-------- SOURCE MATERIAL
-- ==== Sys2Proof/Machine/Crypto.lean ====
section
/-! DEFINITION. The algorithms that the spec names: AES-256 with GCM and XTS (R284 to R286, R358), SHA-512 and HMAC-SHA-512 with the
counter mode of SP 800-108 (R347), CRCs (R270), Adler-32. Bytes are lists, the first byte first. -/
namespace Sys2Proof.Machine

/-- A number as n bytes, the least significant first. -/
def bytesLE (n v : Nat) : List Byte := (List.range n).map fun i => BitVec.ofNat 8 (v / 256 ^ i)

/-- A number as n bytes, the most significant first. -/
def bytesBE (n v : Nat) : List Byte := (bytesLE n v).reverse

/-- Bytes as a number, the first byte least significant. -/
def natLE (bs : List Byte) : Nat := bs.foldr (fun b a => b.toNat + 256 * a) 0

/-- Bytes as a number, the first byte most significant. -/
def natBE (bs : List Byte) : Nat := bs.foldl (fun a b => 256 * a + b.toNat) 0

/-- XOR of two byte lists, as long as the shorter. -/
def xorBytes (a b : List Byte) : List Byte := (a.zip b).map fun p => p.1 ^^^ p.2

/-! ### AES-256 (FIPS 197) -/

/-- Multiplication by x in GF(2^8). -/
def xtime (b : Byte) : Byte := (b <<< 1) ^^^ (if b.getLsbD 7 then 0x1B else 0)

/-- Multiplication in GF(2^8). -/
def aesMul (a b : Byte) : Byte :=
  ((List.range 8).foldl (fun (p : Byte × Byte) i => (if b.getLsbD i then p.1 ^^^ p.2 else p.1, xtime p.2)) (0, a)).1

/-- The inverse in GF(2^8): a^254. -/
def aesInv (a : Byte) : Byte :=
  ((List.range 7).foldl (fun (p : Byte × Byte) _ => let q := aesMul p.2 p.2; (aesMul p.1 q, q)) (1, a)).1

/-- The S-box. -/
def sbox (a : Byte) : Byte :=
  let b := aesInv a
  b ^^^ b.rotateLeft 1 ^^^ b.rotateLeft 2 ^^^ b.rotateLeft 3 ^^^ b.rotateLeft 4 ^^^ 0x63

/-- The inverse S-box. -/
def sboxInv (a : Byte) : Byte := aesInv (a.rotateLeft 1 ^^^ a.rotateLeft 3 ^^^ a.rotateLeft 6 ^^^ 0x05)

/-- Fifteen round keys of 16 bytes, from 32 bytes of key: word i from words i - 1 and i - 8, newest last. -/
def aesExpand : Nat → List (List Byte) → List (List Byte)
  | 0, ws => ws
  | n + 1, ws =>
    let i := ws.length
    let prev := ws.getD (i - 1) []
    let t := if i % 8 = 0 then
        let s := ((prev.drop 1) ++ prev.take 1).map sbox
        xorBytes s [(List.range (i / 8 - 1)).foldl (fun b _ => xtime b) 1, 0, 0, 0]
      else if i % 8 = 4 then prev.map sbox else prev
    aesExpand n (ws ++ [xorBytes (ws.getD (i - 8) []) t])

/-- The round keys of a key. -/
def aesKeys (key : List Byte) : List (List Byte) :=
  let ws := aesExpand 52 ((List.range 8).map fun i => (key.drop (4 * i)).take 4)
  (List.range 15).map fun k => ((ws.drop (4 * k)).take 4).flatten

/-- MixColumns, or its inverse, by the first row of its matrix. -/
def mixColumns (row : List Byte) (s : List Byte) : List Byte :=
  (List.range 16).map fun i =>
    (List.range 4).foldl (fun a k => a ^^^ aesMul (row.getD ((k + 4 - i % 4) % 4) 0) (s.getD (i / 4 * 4 + k) 0)) 0

/-- ShiftRows, by 4 for encryption and 12 for its inverse. -/
def shiftRows (k : Nat) (s : List Byte) : List Byte := (List.range 16).map fun i => s.getD ((i + k * (i % 4)) % 16) 0

/-- Encrypt a block of 16 bytes. -/
def aesEnc (key block : List Byte) : List Byte :=
  let ks := aesKeys key
  let s := (List.range 13).foldl (fun s i => xorBytes (mixColumns [2, 3, 1, 1] (shiftRows 4 (s.map sbox))) (ks.getD (i + 1) []))
    (xorBytes block (ks.getD 0 []))
  xorBytes (shiftRows 4 (s.map sbox)) (ks.getD 14 [])

/-- Decrypt a block of 16 bytes. -/
def aesDec (key block : List Byte) : List Byte :=
  let ks := aesKeys key
  let s := (List.range 13).foldl (fun s i => mixColumns [14, 11, 13, 9] (xorBytes ((shiftRows 12 s).map sboxInv) (ks.getD (13 - i) [])))
    (xorBytes block (ks.getD 14 []))
  xorBytes ((shiftRows 12 s).map sboxInv) (ks.getD 0 [])

/-- Pieces of 16 bytes, the last perhaps shorter. -/
def blocks16 (bs : List Byte) : List (List Byte) := (List.range ((bs.length + 15) / 16)).map fun i => (bs.drop (16 * i)).take 16

/-! ### GCM (SP 800-38D) and XTS (IEEE 1619) -/

/-- The product in GF(2^128) as GCM numbers its bits. -/
def gcmMul (x y : Nat) : Nat :=
  ((List.range 128).foldl (fun (p : Nat × Nat) i =>
    (if natBit x (127 - i) then p.1 ^^^ p.2 else p.1, if p.2 % 2 = 1 then (p.2 / 2) ^^^ (0xE1 * 2 ^ 120) else p.2 / 2)) (0, y)).1

/-- GHASH over padded pieces. -/
def ghash (h : Nat) (bs : List (List Byte)) : Nat :=
  bs.foldl (fun a b => gcmMul (a ^^^ natBE ((b ++ List.replicate 16 0).take 16)) h) 0

/-- Counter-mode encryption from counter block number `n` of a 12-byte IV. -/
def gcmCtr (key iv : List Byte) (n : Nat) (bs : List Byte) : List Byte :=
  ((blocks16 bs).zipIdx.map fun p => xorBytes p.1 (aesEnc key (iv ++ bytesBE 4 (n + p.2)))).flatten

/-- The tag of AAD and ciphertext. -/
def gcmTag (key iv aad ct : List Byte) : List Byte :=
  let h := natBE (aesEnc key (List.replicate 16 0))
  let s := ghash h (blocks16 aad ++ blocks16 ct ++ [bytesBE 8 (aad.length * 8) ++ bytesBE 8 (ct.length * 8)])
  xorBytes (bytesBE 16 s) (aesEnc key (iv ++ bytesBE 4 1))

/-- Multiplication of an XTS tweak by x. -/
def xtsNext (t : List Byte) : List Byte :=
  let v := natLE t * 2
  bytesLE 16 (if 2 ^ 128 ≤ v then (v - 2 ^ 128) ^^^ 0x87 else v)

/-- The blocks of one data unit under the XTS cipher `f`, from a tweak. -/
def xtsBlocks (f : List Byte → List Byte) : List Byte → List (List Byte) → List (List Byte)
  | _, [] => []
  | t, b :: bs => xorBytes (f (xorBytes b t)) t :: xtsBlocks f (xtsNext t) bs

/-- One data unit under XTS-AES-256: `key` is key 1 then key 2, `n` the data-unit number. -/
def xtsUnit (enc : Bool) (key : List Byte) (n : Nat) (bs : List Byte) : List Byte :=
  let f := if enc then aesEnc (key.take 32) else aesDec (key.take 32)
  (xtsBlocks f (aesEnc (key.drop 32) (bytesLE 16 n)) (blocks16 bs)).flatten

/-! ### SHA-512 (FIPS 180-4) -/

/-- The first primes. -/
def primes (n : Nat) : List Nat :=
  ((List.range 500).filter fun p => decide (2 ≤ p) && (List.range p).all fun k => decide (k < 2) || p % k != 0).take n

/-- The largest x below 2^n whose k-th power is at most v. -/
def rootBelow (k v : Nat) : Nat → Nat
  | 0 => 0
  | n + 1 =>
    let hi := rootBelow k (v / 2 ^ k) n * 2
    if (hi + 1) ^ k ≤ v then hi + 1 else hi

/-- The initial hash value. -/
def sha512Init : List Word := (primes 8).map fun p => BitVec.ofNat 64 (rootBelow 2 (p * 2 ^ 128) 68)

/-- The round constants. -/
def sha512K : List Word := (primes 80).map fun p => BitVec.ofNat 64 (rootBelow 3 (p * 2 ^ 192) 68)

/-- The message schedule, newest word last. -/
def sha512Sched : Nat → List Word → List Word
  | 0, ws => ws
  | n + 1, ws =>
    let i := ws.length
    let w (k : Nat) : Word := ws.getD (i - k) 0
    let a := w 15
    let b := w 2
    let s0 := a.rotateRight 1 ^^^ a.rotateRight 8 ^^^ (a >>> 7)
    let s1 := b.rotateRight 19 ^^^ b.rotateRight 61 ^^^ (b >>> 6)
    sha512Sched n (ws ++ [w 16 + s0 + w 7 + s1])

/-- One round on the eight working variables. -/
def sha512Round (v : List Word) (kw : Word) : List Word :=
  match v with
  | [a, b, c, d, e, f, g, h] =>
    let s1 := e.rotateRight 14 ^^^ e.rotateRight 18 ^^^ e.rotateRight 41
    let t1 := h + s1 + ((e &&& f) ^^^ (~~~ e &&& g)) + kw
    let s0 := a.rotateRight 28 ^^^ a.rotateRight 34 ^^^ a.rotateRight 39
    let t2 := s0 + ((a &&& b) ^^^ (a &&& c) ^^^ (b &&& c))
    [t1 + t2, a, b, c, d + t1, e, f, g]
  | _ => v

/-- SHA-512 of bytes. -/
def sha512 (m : List Byte) : List Byte :=
  let p := m ++ [0x80] ++ List.replicate ((239 - m.length % 128) % 128) 0 ++ bytesBE 16 (m.length * 8)
  let n := p.length / 128
  let out := (List.range n).foldl (fun h i =>
    let ws := (List.range 16).map fun k => BitVec.ofNat 64 (natBE ((p.drop (128 * i + 8 * k)).take 8))
    let s := sha512Sched 64 ws
    let v := ((s.zip sha512K).foldl (fun v x => sha512Round v (x.1 + x.2)) h)
    (h.zip v).map fun q => q.1 + q.2) sha512Init
  (out.map fun w => bytesBE 8 w.toNat).flatten

/-- HMAC-SHA-512 (RFC 2104). -/
def hmac512 (key m : List Byte) : List Byte :=
  let k := if 128 < key.length then sha512 key else key
  let k := (k ++ List.replicate 128 0).take 128
  sha512 (k.map (· ^^^ 0x5C) ++ sha512 (k.map (· ^^^ 0x36) ++ m))

/-! ### Checks -/

/-- A value reflected in w bits. -/
def reflect (w v : Nat) : Nat := (List.range w).foldl (fun a i => if natBit v i then a + 2 ^ (w - 1 - i) else a) 0

/-- One bit into a CRC register of width w: the direct form, or the reflected one (R270). -/
def crcStep (w poly : Nat) (refl : Bool) (run : Nat) (b : Bool) : Nat :=
  if refl then
    let x := natBit run 0 != b
    (run / 2) ^^^ (if x then reflect w poly else 0)
  else
    let x := natBit run (w - 1) != b
    (run * 2 % 2 ^ w) ^^^ (if x then poly else 0)

/-- A byte into a CRC register, by its least significant bit first where `refl`. -/
def crcFeed (w poly : Nat) (refl : Bool) (run : Nat) (b : Byte) : Nat :=
  (List.range 8).foldl (fun r i => crcStep w poly refl r (b.getLsbD (if refl then i else 7 - i))) run

/-- The check value of a register (R270). -/
def crcOut (w : Nat) (refin refout inv : Bool) (run : Nat) : Nat :=
  let v := if refin != refout then reflect w run else run
  if inv then v ^^^ (2 ^ w - 1) else v

/-- CRC-32 as gzip uses it, over bytes from a running check. -/
def crc32 (start : Nat) (bs : List Byte) : Nat :=
  bs.foldl (fun r b => crcFeed 32 0x04C11DB7 true r b) (start ^^^ 0xFFFFFFFF) ^^^ 0xFFFFFFFF

/-- Adler-32 over bytes from a running check. -/
def adler32 (start : Nat) (bs : List Byte) : Nat :=
  let p := bs.foldl (fun (p : Nat × Nat) b => let a := (p.1 + b.toNat) % 65521; (a, (p.2 + a) % 65521)) (start % 65536, start / 65536)
  p.2 * 65536 + p.1

end Sys2Proof.Machine
end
----------------
### TASK PROMPT
Take the lines above from the one containing "let h := natBE" to the one containing "let v := natLE t * 2" and retype them exactly, both ends included, with nothing added.

### SOLUTION
  let h := natBE (aesEnc key (List.replicate 16 0))
  let s := ghash h (blocks16 aad ++ blocks16 ct ++ [bytesBE 8 (aad.length * 8) ++ bytesBE 8 (ct.length * 8)])
  xorBytes (bytesBE 16 s) (aesEnc key (iv ++ bytesBE 4 1))

/-- Multiplication of an XTS tweak by x. -/
def xtsNext (t : List Byte) : List Byte :=
  let v := natLE t * 2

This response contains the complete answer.